About this task: Below are entries. Copy exactly the lines running from the line that holds "inductive WalkRes where" to the line that holds "second level. -/", with both ends included.

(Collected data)
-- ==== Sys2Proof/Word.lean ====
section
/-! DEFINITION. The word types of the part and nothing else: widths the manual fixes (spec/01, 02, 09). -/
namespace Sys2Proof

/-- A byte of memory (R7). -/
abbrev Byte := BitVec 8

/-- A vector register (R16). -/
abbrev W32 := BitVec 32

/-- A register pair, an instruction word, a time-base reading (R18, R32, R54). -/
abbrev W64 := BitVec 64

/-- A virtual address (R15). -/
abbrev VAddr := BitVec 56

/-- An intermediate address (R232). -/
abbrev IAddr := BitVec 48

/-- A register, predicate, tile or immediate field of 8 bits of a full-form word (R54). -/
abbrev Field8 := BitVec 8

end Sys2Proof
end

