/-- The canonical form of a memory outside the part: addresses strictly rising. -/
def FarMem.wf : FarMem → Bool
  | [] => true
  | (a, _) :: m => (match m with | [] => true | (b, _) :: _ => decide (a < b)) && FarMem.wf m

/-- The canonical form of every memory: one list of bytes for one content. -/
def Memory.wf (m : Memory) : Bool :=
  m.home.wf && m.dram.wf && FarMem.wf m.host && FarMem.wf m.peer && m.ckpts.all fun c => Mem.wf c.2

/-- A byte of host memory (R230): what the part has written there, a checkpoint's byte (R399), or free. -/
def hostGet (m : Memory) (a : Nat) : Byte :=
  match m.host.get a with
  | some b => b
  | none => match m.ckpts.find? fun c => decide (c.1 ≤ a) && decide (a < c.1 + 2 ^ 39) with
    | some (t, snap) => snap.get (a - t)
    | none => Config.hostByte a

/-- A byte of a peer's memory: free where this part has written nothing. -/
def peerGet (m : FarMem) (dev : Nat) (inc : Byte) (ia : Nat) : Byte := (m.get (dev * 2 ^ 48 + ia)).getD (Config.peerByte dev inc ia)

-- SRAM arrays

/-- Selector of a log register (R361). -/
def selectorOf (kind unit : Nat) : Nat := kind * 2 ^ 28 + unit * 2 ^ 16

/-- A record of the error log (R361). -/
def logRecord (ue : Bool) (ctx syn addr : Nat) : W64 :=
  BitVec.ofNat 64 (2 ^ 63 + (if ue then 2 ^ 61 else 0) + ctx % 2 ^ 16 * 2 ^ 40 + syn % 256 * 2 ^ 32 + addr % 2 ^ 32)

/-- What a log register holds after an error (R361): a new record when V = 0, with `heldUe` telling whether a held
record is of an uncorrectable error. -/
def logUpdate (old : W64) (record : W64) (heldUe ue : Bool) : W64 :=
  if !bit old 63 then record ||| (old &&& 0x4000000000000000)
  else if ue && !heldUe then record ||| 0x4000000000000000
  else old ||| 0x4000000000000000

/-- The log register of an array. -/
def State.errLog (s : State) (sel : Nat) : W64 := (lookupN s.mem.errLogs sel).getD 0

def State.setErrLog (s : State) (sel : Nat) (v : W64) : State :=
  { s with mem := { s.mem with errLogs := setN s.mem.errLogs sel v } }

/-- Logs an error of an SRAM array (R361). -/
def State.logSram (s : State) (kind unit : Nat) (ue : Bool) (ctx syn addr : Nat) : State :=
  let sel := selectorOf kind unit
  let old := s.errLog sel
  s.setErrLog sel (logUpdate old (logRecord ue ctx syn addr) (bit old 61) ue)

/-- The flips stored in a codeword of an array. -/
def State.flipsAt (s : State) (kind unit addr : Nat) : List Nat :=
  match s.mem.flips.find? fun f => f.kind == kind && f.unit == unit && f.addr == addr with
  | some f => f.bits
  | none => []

--

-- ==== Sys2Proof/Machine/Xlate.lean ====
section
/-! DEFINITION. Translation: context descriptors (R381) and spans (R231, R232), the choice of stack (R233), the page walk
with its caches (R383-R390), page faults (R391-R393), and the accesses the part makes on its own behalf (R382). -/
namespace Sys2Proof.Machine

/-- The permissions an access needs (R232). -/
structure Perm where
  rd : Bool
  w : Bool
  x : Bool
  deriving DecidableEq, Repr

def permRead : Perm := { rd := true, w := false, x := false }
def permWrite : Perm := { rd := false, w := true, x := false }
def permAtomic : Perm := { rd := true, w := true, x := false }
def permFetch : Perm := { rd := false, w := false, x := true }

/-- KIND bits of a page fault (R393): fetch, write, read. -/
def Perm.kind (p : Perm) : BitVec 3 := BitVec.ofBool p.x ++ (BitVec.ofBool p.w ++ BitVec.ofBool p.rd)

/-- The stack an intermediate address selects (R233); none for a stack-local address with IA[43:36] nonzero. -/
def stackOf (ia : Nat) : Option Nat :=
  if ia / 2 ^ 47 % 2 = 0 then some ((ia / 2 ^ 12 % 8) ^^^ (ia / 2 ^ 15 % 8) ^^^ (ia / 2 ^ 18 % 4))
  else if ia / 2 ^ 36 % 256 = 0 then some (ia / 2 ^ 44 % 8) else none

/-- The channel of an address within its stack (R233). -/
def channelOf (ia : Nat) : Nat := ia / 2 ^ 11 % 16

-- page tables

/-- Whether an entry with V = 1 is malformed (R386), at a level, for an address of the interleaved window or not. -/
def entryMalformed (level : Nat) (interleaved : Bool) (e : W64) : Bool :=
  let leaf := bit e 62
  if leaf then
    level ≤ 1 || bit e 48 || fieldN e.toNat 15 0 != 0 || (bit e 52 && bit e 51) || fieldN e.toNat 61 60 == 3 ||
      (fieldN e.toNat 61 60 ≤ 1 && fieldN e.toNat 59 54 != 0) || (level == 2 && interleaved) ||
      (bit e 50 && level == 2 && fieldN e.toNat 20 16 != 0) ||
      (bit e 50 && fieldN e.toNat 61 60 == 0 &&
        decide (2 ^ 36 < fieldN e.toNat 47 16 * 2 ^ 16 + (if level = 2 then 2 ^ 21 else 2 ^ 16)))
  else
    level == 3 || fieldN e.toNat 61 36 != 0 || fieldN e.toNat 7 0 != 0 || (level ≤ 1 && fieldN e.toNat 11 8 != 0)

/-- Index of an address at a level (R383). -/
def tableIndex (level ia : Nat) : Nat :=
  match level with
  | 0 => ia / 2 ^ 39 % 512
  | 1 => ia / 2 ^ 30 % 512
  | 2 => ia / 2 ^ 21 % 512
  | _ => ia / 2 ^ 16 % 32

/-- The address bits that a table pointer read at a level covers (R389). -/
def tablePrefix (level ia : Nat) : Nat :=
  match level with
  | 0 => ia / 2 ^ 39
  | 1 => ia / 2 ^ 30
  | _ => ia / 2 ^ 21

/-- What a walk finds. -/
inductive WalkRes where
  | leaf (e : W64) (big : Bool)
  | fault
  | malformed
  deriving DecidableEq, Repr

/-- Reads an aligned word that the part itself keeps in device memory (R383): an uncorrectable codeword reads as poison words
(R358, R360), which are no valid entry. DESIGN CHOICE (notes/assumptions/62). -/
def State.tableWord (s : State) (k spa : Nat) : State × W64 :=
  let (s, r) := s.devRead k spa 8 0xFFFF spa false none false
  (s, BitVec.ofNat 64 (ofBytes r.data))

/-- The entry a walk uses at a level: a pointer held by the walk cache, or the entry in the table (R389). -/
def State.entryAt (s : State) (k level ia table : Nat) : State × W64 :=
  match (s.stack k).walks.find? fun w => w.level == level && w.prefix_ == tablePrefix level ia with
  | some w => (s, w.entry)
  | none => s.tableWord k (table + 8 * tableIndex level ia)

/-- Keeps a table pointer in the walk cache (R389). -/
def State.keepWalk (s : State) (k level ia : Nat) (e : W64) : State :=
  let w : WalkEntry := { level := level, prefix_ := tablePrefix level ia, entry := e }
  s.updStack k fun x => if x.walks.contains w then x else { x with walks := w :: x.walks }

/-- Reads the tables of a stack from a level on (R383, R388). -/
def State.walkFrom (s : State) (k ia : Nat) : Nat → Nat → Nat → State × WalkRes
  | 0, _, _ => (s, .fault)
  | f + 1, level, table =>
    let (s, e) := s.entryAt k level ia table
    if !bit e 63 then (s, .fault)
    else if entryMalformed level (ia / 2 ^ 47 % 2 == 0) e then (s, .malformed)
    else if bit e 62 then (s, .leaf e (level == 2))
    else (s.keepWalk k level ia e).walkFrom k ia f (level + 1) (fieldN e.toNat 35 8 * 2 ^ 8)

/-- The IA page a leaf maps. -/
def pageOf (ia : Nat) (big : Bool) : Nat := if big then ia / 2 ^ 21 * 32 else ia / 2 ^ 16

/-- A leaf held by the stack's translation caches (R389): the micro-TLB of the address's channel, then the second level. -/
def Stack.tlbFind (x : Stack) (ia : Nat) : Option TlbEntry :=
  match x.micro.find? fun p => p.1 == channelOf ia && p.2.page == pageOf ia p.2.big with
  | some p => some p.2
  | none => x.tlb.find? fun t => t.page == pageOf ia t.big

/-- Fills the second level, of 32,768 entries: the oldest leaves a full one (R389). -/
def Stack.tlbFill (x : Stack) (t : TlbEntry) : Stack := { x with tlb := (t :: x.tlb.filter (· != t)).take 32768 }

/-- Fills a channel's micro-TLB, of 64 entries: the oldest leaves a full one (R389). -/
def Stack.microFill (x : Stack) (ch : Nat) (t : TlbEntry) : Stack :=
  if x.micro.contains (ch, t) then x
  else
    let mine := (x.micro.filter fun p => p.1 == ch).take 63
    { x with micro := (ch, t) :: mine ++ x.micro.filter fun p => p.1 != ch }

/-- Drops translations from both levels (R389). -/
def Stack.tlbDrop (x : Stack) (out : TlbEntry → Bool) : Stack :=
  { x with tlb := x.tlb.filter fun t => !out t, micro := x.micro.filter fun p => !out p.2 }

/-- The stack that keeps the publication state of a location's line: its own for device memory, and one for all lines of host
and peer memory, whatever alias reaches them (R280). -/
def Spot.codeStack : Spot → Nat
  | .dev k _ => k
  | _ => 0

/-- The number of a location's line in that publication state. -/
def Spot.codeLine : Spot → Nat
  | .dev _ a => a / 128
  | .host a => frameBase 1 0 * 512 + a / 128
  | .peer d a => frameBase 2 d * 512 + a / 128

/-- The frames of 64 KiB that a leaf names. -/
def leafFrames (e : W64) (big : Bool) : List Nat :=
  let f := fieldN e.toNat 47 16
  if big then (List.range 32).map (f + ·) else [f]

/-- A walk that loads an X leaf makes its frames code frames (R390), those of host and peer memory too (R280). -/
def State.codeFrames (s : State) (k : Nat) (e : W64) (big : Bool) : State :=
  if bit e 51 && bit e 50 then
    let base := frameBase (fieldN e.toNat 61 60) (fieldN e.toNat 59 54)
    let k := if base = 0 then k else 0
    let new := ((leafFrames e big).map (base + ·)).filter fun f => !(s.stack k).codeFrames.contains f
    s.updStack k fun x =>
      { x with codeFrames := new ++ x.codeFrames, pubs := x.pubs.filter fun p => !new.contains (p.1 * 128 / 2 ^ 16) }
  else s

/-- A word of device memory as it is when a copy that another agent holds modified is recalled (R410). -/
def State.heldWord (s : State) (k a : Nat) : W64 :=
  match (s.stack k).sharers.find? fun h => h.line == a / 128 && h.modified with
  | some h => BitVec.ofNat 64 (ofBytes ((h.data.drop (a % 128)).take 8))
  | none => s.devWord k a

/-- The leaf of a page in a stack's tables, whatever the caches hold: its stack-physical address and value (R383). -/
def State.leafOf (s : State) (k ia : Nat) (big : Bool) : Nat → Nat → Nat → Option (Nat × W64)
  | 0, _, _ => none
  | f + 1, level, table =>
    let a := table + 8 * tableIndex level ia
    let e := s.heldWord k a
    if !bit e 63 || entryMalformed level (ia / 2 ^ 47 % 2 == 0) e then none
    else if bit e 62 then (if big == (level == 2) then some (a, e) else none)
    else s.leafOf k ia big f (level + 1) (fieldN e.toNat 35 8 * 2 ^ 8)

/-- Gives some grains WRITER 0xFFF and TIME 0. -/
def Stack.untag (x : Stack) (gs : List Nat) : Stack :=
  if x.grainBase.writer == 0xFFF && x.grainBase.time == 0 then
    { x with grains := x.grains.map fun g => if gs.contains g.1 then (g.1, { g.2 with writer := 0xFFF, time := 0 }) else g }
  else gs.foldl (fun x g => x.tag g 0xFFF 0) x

Response box:
inductive WalkRes where
  | leaf (e : W64) (big : Bool)
  | fault
  | malformed
  deriving DecidableEq, Repr

/-- Reads an aligned word that the part itself keeps in device memory (R383): an uncorrectable codeword reads as poison words
(R358, R360), which are no valid entry. DESIGN CHOICE (notes/assumptions/62). -/
def State.tableWord (s : State) (k spa : Nat) : State × W64 :=
  let (s, r) := s.devRead k spa 8 0xFFFF spa false none false
  (s, BitVec.ofNat 64 (ofBytes r.data))

/-- The entry a walk uses at a level: a pointer held by the walk cache, or the entry in the table (R389). -/
def State.entryAt (s : State) (k level ia table : Nat) : State × W64 :=
  match (s.stack k).walks.find? fun w => w.level == level && w.prefix_ == tablePrefix level ia with
  | some w => (s, w.entry)
  | none => s.tableWord k (table + 8 * tableIndex level ia)

/-- Keeps a table pointer in the walk cache (R389). -/
def State.keepWalk (s : State) (k level ia : Nat) (e : W64) : State :=
  let w : WalkEntry := { level := level, prefix_ := tablePrefix level ia, entry := e }
  s.updStack k fun x => if x.walks.contains w then x else { x with walks := w :: x.walks }

/-- Reads the tables of a stack from a level on (R383, R388). -/
def State.walkFrom (s : State) (k ia : Nat) : Nat → Nat → Nat → State × WalkRes
  | 0, _, _ => (s, .fault)
  | f + 1, level, table =>
    let (s, e) := s.entryAt k level ia table
    if !bit e 63 then (s, .fault)
    else if entryMalformed level (ia / 2 ^ 47 % 2 == 0) e then (s, .malformed)
    else if bit e 62 then (s, .leaf e (level == 2))
    else (s.keepWalk k level ia e).walkFrom k ia f (level + 1) (fieldN e.toNat 35 8 * 2 ^ 8)

/-- The IA page a leaf maps. -/
def pageOf (ia : Nat) (big : Bool) : Nat := if big then ia / 2 ^ 21 * 32 else ia / 2 ^ 16

/-- A leaf held by the stack's translation caches (R389): the micro-TLB of the address's channel, then the second level. -/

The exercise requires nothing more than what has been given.